UDP-REQ-9-a: A NAT Hairpinning behavior MUST be "External source IP
address and port".
Status: Same as REQ-9 in RFC4787
Justification: These requirements are to allow communications
between two endpoints behind the same NAT when they are trying
each other's external IP address. More detailed description can
be found in original RFC.
UDP-REQ-10: To eliminate interference with UNSAF NAT traversal
mechanisms and allow integrity protection of UDP communications, NAT
ALGs for UDP-based protocols SHOULD be turned off. Future standards
track specifications that define an ALG can update this to recommend
the ALGs on which they define default.
UDP-REQ-10-a: If a NAT includes ALGs, it is RECOMMENDED that the NAT
allow the NAT administrator to enable or disable each ALG separately.

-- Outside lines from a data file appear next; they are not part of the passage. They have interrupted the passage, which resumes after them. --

-- ==== Sys2Proof/Certificates/Slice0/Obligations.lean ====
section
/-! DEFINITION. The statements for the provers: what each family of commands does, over every state; the order of the queue; the state after
reset; and the rules of formats, compression and places that hold for every value. -/

open Sys2Proof Sys2Proof.Machine

/-- A step with a command in front runs it on the block with the rest of the queue, every command of the table answers a next state with
that queue whatever the state, and an empty queue lets one cycle of the timestamp's clock pass: 1 ns, or 40 ns while the PLL is off; the
timestamp advances by that, or by half of it while a backward correction is being absorbed, and nothing else changes (the second is the
model's own choice, log entry 1). -/
def Obligations.StepTakesTheFront : Prop :=
  (∀ (c : Instr) (rest : List Instr) (s : State), s.pending = c :: rest → step s = exec c { s with pending := rest }) ∧
  (∀ (c : Instr) (s : State), ∃ t : State, exec c s = .next t ∧ t.pending = s.pending) ∧
  (∀ s : State, s.pending = [] →
    (s.ck.pll = .locked →
      (s.slew = 0 → step s = .next { s with now := s.now + 1 }) ∧
      (s.slew ≠ 0 → s.slew % 2 = 0 → step s = .next { s with slew := s.slew - 1 }) ∧
      (s.slew % 2 = 1 → step s = .next { s with slew := s.slew - 1, now := s.now + 1 })) ∧
    (s.ck.pll ≠ .locked →
      (s.slew = 0 → step s = .next { s with now := s.now + 40 }) ∧
      (40 ≤ s.slew → step s = .next { s with slew := s.slew - 40, now := s.now + 20 })))

/-- Commands are taken in the order in which they wait, one a step, and no command stops a run: after `k` steps the queue is what it was
without its first `k` commands. -/
def Obligations.CommandsInOrder : Prop :=
  ∀ (k : Nat) (s : State), ∃ t : State, Host.Core.run Sys2Proof.core k s = .next t ∧ t.pending = s.pending.drop k

/-- What waits stays well formed: a step answers, and if every command that waits is well formed before it, every one is after it. -/
def Obligations.WaitingCommandsStayWellFormed : Prop :=
  ∀ s : State, s.pendingWf = true → ∃ t : State, step s = .next t ∧ t.pendingWf = true ∧ t.pending = s.pending.tail

/-- After a fundamental reset (R340, R360, R404, R449): no command waits; every register holds its reset value, CFG_LOCK 0 and PM_DOM_CFG95
0 among them; every queue is DISABLED with its generation and its completion phase 1; context 0 is BOUND and every other FREE; every domain
is ACTIVE; clk_m runs at M2 and clk_x at X3 with zero trim; the timestamp is 0; no link is up; and no table or memory lists anything. -/
def Obligations.AfterReset : Prop :=
  let s := State.reset
  s.pendingWf = true ∧ s.memWf = true ∧ s.pending = [] ∧ s.now = 0 ∧ (∀ off, s.reg off = regReset off) ∧ s.locked = false ∧
  s.reg (Reg.PM_DOM_CFG + 8 * 95) = 0 ∧
  (∀ q, (s.queue q).st = .disabled ∧ (s.queue q).sqGen = 1 ∧ (s.queue q).cqPhase = true) ∧
  (s.ctxOf 0).st = .bound ∧ (∀ c, c ≠ 0 → (s.ctxOf c).st = .free) ∧ (∀ d, s.Awake d) ∧ s.ck.xLevel = 3 ∧ s.ck.mLevel = 2 ∧ s.ck.trims = [] ∧
  s.DomainsLegal ∧ s.up.linkUp = false ∧ (∀ i event, (s.ctr event i).valid = false) ∧ s.sf.entries = [] ∧ s.dc.lines = [] ∧ (∀ a n, s.readBytes a n = List.replicate n 0)

/-- REGISTER_WRITE (R10 to R13, R25, R259, R301, R302, R310): an access of the PF that is not an aligned one of 4 or 8 bytes inside the
register map, or finds Memory Space Enable clear, is an unsupported request; one of 8 bytes writes the register and one of 4 its half,
behind the host's earlier writes and once the register's domains are awake; one of a VF writes its MSI-X table. What a plain write leaves is
given bit by bit: bits that are RW, or RWL before configuration is locked, take the value, W1C bits written as 1 clear, W1S bits written as
1 set, and every other bit, and every bit of the other half, stays. -/
def Obligations.RegisterWrites : Prop :=
  (∀ (fn : BitVec 8) (off : BitVec 26) (size : BitVec 7) (v : Word) (s : State),
    let a := off.toNat
    let c : Instr := .registerWrite ⟨fn, off⟩ size v
    let aligned : Prop := size = 8 ∧ a % 8 = 0 ∨ size = 4 ∧ a % 4 = 0
    let waiting (d : Nat) : State := s.modPm fun p => { p with waits := p.waits ++ [{ dom := d, cmd := c, sel := s.reg Reg.QE_SEL }] }
    (fn = 0 →
      (s.mse 0 = false ∨ s.wholeSafe = true ∨ 0x1200000 ≤ a ∨ ¬ aligned → Ends c s (s.unsupported true)) ∧
      (s.mse 0 = true → s.wholeSafe = false → a < 0x1200000 →
        (∀ h x, (size = 8 ∧ a % 8 = 0 ∧ x = a ∧ h = Half.full) ∨ (size = 4 ∧ a % 8 = 0 ∧ x = a ∧ h = .low) ∨
            (size = 4 ∧ a % 8 = 4 ∧ x + 4 = a ∧ h = .high) →
          (s.OpenReg x → (∀ d ∈ State.predDomain x h v, s.Open d) → Ends c s (s.writeReg x h v)) ∧
          (∀ d, s.hostAhead = false → s.Open Dom.upCtl → s.unitDomain x = some d → s.domReady d = false → s.isFenced d = false →
            Ends c s (waiting d)) ∧
          (s.hostAhead = true → Ends c s (waiting State.ioWait))))) ∧
    (fn ≠ 0 → let n := fn.toNat
      (s.fnPresent n = false ∨ s.vfBarSize 16384 ≤ a ∨ ¬ aligned → Ends c s (s.unsupported true)) ∧
      (s.fnPresent n = true → a < s.vfBarSize 16384 → aligned → s.HostOpen n → s.Open Dom.upCtl →
        let h : Half := if size = 8 then .full else if a % 8 = 0 then .low else .high
        (a < 0x400 → Ends c s (s.msixWrite n (a / 8 * 8) h v)) ∧ (0x400 ≤ a → Ends c s s)))) ∧
  (∀ (off : Nat) (r : RegInfo) (h : Half) (v : Word) (s : State) (i : Nat), regInfo? off = some r → Map.rising s.regs = true → i < 64 →
    let new := (s.storeReg off h v).reg off
    let writes := bit (halfMask h) i
    let one := bit (halfValue h v) i
    let stores := bit r.rw i || (bit r.rwl i && !s.locked)
    (writes = false → bit new i = bit (s.reg off) i) ∧
    (writes = true → bit r.w1c i = false → bit r.w1s i = false → bit new i = if stores then one else bit (s.reg off) i) ∧
    (writes = true → stores = false → bit r.w1c i = true → bit r.w1s i = false → bit new i = (bit (s.reg off) i && !one)) ∧
    (writes = true → stores = false → bit r.w1c i = false → bit r.w1s i = true → bit new i = (bit (s.reg off) i || one)) ∧
    ∀ o, o ≠ off → (s.storeReg off h v).reg o = s.reg o)

/-- What the commands on queue records, counters, contexts, segments and clocks leave alone: from any state whatever, well formed and taken
at once, refused or made to wait, they change no byte of device or host memory, no poison, no line of the device cache and no entry of the
snoop filter. -/
def Obligations.MemoryIsLeftAlone : Prop :=
  ∀ (c : Instr) (s t : State), (
    (∃ k h v, c = .qcfgWrite k h v) ∨ c = .enable ∨ c = .resetPointers ∨ c = .skipHead ∨ c = .queueResume ∨ (∃ q, c = .staleRetry q) ∨
    (∃ h v, c = .ctrCfgWrite h v ∨ c = .htabBaseWrite h v ∨ c = .bind h v ∨ c = .quiesce h v ∨ c = .rbCtxWrite h v ∨ c = .levelChange h v) ∨
    c = .inval ∨ c = .quiesced ∨ c = .segCommit ∨ c = .regionCommit ∨ (∃ d on, c = .dbgHold d on) ∨ (∃ d, c = .domStatRead d)) →
    c.wf = true → exec c s = .next t →
    t.mem = s.mem ∧ t.hostMem = s.hostMem ∧ t.poison = s.poison ∧ t.dc.lines = s.dc.lines ∧ t.sf.entries = s.sf.entries ∧
      ∀ a n, t.readBytes a n = s.readBytes a n

/-- QCFG_WRITE (R36): a write of a fixed qword of the selected queue's record is stored, SERVE kept while configuration is locked, only
while the queue is DISABLED and its bank is not fenced; otherwise it is refused and changes the flag of QE_QCMD alone. ENABLE, DISABLE,
RESUME, RESET_POINTERS and SKIP_HEAD (R38, R75): each acts on the selected queue in the states that Table 2 gives it, and is refused in
every other, which changes the flags of QE_QCMD alone. DRAIN_END (R38, R75): a DRAINING queue with no started descriptor and no entry but
detached ones left becomes DISABLED, and the command that waited for it is over. -/
def Obligations.QueueConfiguration : Prop :=
  (∀ (k : BitVec 2) (h : Half) (v : Word) (s : State), s.OpenReg (Reg.QE_QCFG + 8 * k.toNat) →
    let q := s.selQueue
    let x := s.queue q
    (s.queueFenced q = false → x.st = .disabled →
      Nexts (.qcfgWrite k h v) s ((s.setQueue q (match k.toNat with
        | 0 => { x with sqBase := mergeHalf h x.sqBase v }
        | 1 => { x with cqBase := mergeHalf h x.cqBase v }
        | 2 => { x with tailShadow := mergeHalf h x.tailShadow v }
        | _ => { x with cfg := if s.locked then setBit (mergeHalf h x.cfg v) 54 (bit x.cfg 54) else mergeHalf h x.cfg v })).modQe
        fun e => { e with qcmdRefused := false })) ∧
    (s.queueFenced q = true ∨ x.st ≠ .disabled →
      Nexts (.qcfgWrite k h v) s (s.modQe fun e => { e with qcmdRefused := true }))) ∧
  (∀ s : State, s.OpenReg Reg.QE_QCMD →
    let q := s.selQueue
    let x := s.queue q
    let ok := s.modQe fun e => { e with qcmdRefused := false, qcmdBusy := none }
    let no := s.modQe fun e => { e with qcmdRefused := true, qcmdBusy := none }
    let still := { x with waitValue := 0, waitStart := 0, waitKind := .none, waitIndex := 0, reading := false, staleDue := none,
                          partialTail := none }
    (s.queueFenced q = false →
      (x.st = .disabled ∧ bits x.cfg 3 0 ≤ 12 ∧ bits x.cfg 7 4 ≤ 12 →
        Nexts .enable s (ok.setQueue q { still with st := if x.sqTail = x.sqHead then .idle else .fetching, staleRetries := 0 })) ∧
      (x.st ≠ .disabled ∧ x.st ≠ .draining →
        let u := ok.setQueue q { still with st := .draining, deferred := x.deferred.filter fun e => !e.detached }
        Nexts .disable s (s.keep (((u.endHead q St.ABORTED).forget (.slot q)).modQe fun e => { e with qcmdBusy := some q }))) ∧
      (x.st = .parked ∨ x.st = .error →
        Nexts .queueResume s (ok.setQueue q { still with st := .fetching, staleRetries := 0 })) ∧
      (x.st = .disabled →
        Nexts .resetPointers s (ok.setQueue q { x with sqHead := 0, sqTail := 0, cqHead := 0, cqTail := 0, sqGen := 1, cqPhase := true,
                                                        staleRetries := 0 })) ∧
      (x.st = .error →
        Nexts .skipHead s (ok.setQueue q { still.advance 1 with st := .fetching, staleRetries := 0 }))) ∧
    (s.queueFenced q = true → Nexts .enable s no ∧ Nexts .disable s no ∧ Nexts .queueResume s no ∧ Nexts .resetPointers s no ∧
      Nexts .skipHead s no) ∧
    (x.st ≠ .disabled → Nexts .enable s no ∧ Nexts .resetPointers s no) ∧
    (x.st = .disabled ∨ x.st = .draining → Nexts .disable s no) ∧
    (x.st ≠ .parked ∧ x.st ≠ .error → Nexts .queueResume s no) ∧
    (x.st ≠ .error → Nexts .skipHead s no)) ∧
  (∀ (q : BitVec 16) (s : State), (s.queue q.toNat).st = .draining → s.worksOf q.toNat = [] →
    ((s.queue q.toNat).deferred.all fun e => e.detached) = true →
    Nexts (.drainEnd q) s ((s.setQueue q.toNat { s.queue q.toNat with st := .disabled, deferred := [] }).modQe fun e =>
      { e with qcmdBusy := if e.qcmdBusy = some q.toNat then none else e.qcmdBusy }))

Status: Same as REQ-10, REQ-10-a in RFC4787
Justification: NAT ALGs may interfere with UNSAF methods. More
detailed description can be found in original RFC.
UDP-REQ-11: A NAT MUST have deterministic behavior, i.e., it MUST NOT
change the NAT translation or the Filtering Behavior at any point in
time, or under any particular conditions.
Status: Same as REQ-11 in RFC4787
Justification: Non-deterministic NATs are very difficult to
troubleshoot. More detailed description can be found in original
RFC.
UDP-REQ-12: Receipt of any sort of ICMP message MUST NOT terminate
the NAT mapping.
UDP-REQ-12-a: The NAT's default configuration SHOULD NOT filter ICMP
messages based on their source IP address.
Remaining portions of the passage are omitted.